[Start of Attachment]

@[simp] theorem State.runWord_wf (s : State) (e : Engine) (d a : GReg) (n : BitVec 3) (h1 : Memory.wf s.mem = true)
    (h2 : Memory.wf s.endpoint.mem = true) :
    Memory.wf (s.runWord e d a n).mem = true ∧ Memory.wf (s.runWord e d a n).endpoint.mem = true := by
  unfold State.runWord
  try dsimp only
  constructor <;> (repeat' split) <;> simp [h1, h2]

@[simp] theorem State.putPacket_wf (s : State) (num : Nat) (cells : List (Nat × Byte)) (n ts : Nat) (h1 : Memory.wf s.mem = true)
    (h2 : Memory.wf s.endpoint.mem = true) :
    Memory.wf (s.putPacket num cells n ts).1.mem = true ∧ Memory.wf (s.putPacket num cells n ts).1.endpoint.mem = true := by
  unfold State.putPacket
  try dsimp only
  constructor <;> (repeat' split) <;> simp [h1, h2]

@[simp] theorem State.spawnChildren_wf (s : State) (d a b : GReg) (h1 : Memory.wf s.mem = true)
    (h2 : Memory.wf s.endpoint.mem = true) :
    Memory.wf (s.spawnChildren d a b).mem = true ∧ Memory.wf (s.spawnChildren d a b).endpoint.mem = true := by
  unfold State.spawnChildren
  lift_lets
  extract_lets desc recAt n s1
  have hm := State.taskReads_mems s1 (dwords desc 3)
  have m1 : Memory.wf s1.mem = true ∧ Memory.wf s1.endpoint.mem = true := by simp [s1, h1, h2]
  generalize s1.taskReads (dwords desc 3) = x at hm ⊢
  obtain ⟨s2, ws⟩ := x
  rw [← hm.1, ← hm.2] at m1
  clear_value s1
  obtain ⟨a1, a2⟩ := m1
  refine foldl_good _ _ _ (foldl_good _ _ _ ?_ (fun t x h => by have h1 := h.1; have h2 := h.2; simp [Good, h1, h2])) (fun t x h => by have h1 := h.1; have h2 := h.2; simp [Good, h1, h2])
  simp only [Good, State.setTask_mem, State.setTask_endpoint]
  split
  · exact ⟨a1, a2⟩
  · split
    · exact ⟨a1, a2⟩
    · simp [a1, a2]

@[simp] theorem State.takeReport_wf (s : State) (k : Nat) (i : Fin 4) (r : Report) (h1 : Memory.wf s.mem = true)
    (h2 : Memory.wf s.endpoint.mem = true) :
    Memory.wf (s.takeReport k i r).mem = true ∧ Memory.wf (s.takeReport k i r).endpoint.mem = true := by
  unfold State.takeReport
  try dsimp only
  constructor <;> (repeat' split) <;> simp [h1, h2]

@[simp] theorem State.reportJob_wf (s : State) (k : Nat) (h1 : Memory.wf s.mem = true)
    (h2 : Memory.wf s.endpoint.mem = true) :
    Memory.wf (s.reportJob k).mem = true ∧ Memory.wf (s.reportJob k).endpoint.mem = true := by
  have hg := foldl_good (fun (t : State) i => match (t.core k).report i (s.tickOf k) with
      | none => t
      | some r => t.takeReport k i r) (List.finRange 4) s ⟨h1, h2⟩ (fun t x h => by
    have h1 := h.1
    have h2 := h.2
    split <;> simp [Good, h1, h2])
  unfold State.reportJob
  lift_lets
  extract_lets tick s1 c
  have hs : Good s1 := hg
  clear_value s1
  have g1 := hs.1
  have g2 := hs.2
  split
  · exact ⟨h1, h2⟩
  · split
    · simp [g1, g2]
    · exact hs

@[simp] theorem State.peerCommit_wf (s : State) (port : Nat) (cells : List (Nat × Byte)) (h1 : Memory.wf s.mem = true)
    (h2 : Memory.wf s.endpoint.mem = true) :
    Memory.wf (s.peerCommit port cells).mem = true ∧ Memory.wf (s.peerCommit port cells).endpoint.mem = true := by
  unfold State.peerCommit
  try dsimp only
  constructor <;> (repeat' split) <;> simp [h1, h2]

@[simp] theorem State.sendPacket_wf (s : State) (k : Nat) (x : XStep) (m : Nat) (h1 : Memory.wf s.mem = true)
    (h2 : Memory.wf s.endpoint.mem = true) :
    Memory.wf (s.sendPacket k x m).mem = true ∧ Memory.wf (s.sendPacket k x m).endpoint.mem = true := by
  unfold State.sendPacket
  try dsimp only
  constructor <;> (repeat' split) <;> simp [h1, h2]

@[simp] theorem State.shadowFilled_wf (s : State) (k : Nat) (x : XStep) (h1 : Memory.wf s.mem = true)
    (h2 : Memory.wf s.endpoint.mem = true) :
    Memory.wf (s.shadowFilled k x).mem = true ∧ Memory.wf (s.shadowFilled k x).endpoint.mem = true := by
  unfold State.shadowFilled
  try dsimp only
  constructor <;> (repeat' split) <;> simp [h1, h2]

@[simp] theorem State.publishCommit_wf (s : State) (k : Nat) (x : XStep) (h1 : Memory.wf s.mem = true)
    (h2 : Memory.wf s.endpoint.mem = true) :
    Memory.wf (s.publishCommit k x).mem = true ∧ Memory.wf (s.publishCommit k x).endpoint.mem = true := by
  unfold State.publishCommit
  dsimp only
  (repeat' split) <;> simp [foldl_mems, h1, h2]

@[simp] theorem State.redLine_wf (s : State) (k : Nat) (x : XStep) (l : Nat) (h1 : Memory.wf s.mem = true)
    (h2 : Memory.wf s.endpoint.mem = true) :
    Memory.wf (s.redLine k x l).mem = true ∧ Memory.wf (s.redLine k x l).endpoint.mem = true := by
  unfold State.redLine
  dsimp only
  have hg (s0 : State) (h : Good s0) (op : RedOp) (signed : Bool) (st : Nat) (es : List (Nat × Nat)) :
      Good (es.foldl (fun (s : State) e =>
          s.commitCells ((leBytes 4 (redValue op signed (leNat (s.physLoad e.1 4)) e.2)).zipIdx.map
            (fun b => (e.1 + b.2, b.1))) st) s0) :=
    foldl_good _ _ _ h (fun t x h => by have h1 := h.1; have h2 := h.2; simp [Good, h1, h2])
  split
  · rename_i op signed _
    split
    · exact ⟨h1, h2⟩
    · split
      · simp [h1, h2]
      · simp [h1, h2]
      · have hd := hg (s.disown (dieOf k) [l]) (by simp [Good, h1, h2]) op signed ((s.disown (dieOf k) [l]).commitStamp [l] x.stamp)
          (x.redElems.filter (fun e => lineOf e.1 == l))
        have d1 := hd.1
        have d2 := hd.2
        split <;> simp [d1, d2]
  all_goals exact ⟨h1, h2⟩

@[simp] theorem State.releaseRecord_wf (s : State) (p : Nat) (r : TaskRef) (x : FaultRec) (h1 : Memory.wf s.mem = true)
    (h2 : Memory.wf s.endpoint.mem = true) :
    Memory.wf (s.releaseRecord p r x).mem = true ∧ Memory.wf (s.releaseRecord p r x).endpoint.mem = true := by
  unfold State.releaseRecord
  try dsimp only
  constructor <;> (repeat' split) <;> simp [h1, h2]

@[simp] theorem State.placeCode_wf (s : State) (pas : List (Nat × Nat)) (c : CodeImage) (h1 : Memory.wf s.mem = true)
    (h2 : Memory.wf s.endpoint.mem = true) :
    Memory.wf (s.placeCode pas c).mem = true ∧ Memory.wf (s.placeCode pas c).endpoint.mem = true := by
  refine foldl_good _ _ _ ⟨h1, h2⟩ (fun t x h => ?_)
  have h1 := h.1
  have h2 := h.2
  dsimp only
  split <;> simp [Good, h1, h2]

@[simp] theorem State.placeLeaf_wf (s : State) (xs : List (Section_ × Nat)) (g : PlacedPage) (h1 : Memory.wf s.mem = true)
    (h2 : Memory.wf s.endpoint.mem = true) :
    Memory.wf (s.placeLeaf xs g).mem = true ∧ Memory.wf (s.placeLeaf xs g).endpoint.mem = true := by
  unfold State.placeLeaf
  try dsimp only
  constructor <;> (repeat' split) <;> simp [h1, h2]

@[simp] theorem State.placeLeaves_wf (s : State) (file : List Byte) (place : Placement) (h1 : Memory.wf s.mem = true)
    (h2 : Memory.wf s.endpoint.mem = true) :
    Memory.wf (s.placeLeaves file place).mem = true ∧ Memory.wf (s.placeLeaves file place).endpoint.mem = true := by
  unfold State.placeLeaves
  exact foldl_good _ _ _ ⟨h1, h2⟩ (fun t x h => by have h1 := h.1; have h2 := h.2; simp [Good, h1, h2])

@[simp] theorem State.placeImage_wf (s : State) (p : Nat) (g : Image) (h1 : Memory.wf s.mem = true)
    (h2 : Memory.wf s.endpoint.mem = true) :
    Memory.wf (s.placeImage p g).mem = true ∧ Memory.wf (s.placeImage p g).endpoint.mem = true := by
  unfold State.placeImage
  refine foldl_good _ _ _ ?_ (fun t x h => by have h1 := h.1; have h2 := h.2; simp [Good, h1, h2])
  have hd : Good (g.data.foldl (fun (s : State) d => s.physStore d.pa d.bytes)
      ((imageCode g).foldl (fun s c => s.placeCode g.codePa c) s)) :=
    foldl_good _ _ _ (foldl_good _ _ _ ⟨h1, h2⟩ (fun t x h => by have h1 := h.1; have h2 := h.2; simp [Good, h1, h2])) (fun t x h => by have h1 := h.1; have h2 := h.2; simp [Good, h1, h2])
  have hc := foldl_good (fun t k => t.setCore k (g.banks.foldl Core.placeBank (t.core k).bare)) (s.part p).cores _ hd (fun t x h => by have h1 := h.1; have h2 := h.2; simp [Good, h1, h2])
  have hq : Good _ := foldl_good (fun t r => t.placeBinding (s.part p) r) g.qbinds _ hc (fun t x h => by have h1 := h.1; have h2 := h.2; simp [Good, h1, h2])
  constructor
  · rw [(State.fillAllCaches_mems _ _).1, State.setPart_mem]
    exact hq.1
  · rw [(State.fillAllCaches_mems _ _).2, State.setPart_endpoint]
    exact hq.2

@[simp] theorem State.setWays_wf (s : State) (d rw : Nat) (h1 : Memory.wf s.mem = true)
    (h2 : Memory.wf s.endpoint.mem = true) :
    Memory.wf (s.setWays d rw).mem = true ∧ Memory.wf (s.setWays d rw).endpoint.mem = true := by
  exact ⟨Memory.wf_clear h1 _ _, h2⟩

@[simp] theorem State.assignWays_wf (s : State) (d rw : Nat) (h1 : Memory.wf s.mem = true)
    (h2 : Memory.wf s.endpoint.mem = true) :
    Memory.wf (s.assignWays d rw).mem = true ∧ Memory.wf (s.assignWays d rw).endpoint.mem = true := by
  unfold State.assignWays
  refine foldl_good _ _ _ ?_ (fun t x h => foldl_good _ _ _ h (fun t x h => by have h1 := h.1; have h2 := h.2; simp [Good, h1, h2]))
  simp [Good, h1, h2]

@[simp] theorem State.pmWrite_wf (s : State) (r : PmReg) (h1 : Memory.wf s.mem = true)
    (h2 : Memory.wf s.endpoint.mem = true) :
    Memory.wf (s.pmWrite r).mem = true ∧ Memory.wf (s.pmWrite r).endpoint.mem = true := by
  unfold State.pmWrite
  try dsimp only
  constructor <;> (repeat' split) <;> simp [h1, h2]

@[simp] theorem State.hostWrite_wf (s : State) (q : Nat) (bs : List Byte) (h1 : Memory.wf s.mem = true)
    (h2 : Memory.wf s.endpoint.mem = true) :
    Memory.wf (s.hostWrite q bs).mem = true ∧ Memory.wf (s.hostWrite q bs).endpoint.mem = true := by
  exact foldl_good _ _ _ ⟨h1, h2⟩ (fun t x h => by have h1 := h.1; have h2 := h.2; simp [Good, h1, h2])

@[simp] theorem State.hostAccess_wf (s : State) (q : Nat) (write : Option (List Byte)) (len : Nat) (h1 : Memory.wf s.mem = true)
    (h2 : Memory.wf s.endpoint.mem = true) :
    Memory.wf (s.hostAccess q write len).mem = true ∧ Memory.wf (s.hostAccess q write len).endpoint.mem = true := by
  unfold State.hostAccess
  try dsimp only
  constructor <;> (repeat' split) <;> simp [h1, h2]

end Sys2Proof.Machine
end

[End of Attachment]

**Task:**
What is needed is a copy of every line above in which "refine" appears.

**Exercise response:**
  refine foldl_good _ _ _ (foldl_good _ _ _ ?_ (fun t x h => by have h1 := h.1; have h2 := h.2; simp [Good, h1, h2])) (fun t x h => by have h1 := h.1; have h2 := h.2; simp [Good, h1, h2])
  refine foldl_good _ _ _ ⟨h1, h2⟩ (fun t x h => ?_)
  refine foldl_good _ _ _ ?_ (fun t x h => by have h1 := h.1; have h2 := h.2; simp [Good, h1, h2])
  refine foldl_good _ _ _ ?_ (fun t x h => foldl_good _ _ _ h (fun t x h => by have h1 := h.1; have h2 := h.2; simp [Good, h1, h2]))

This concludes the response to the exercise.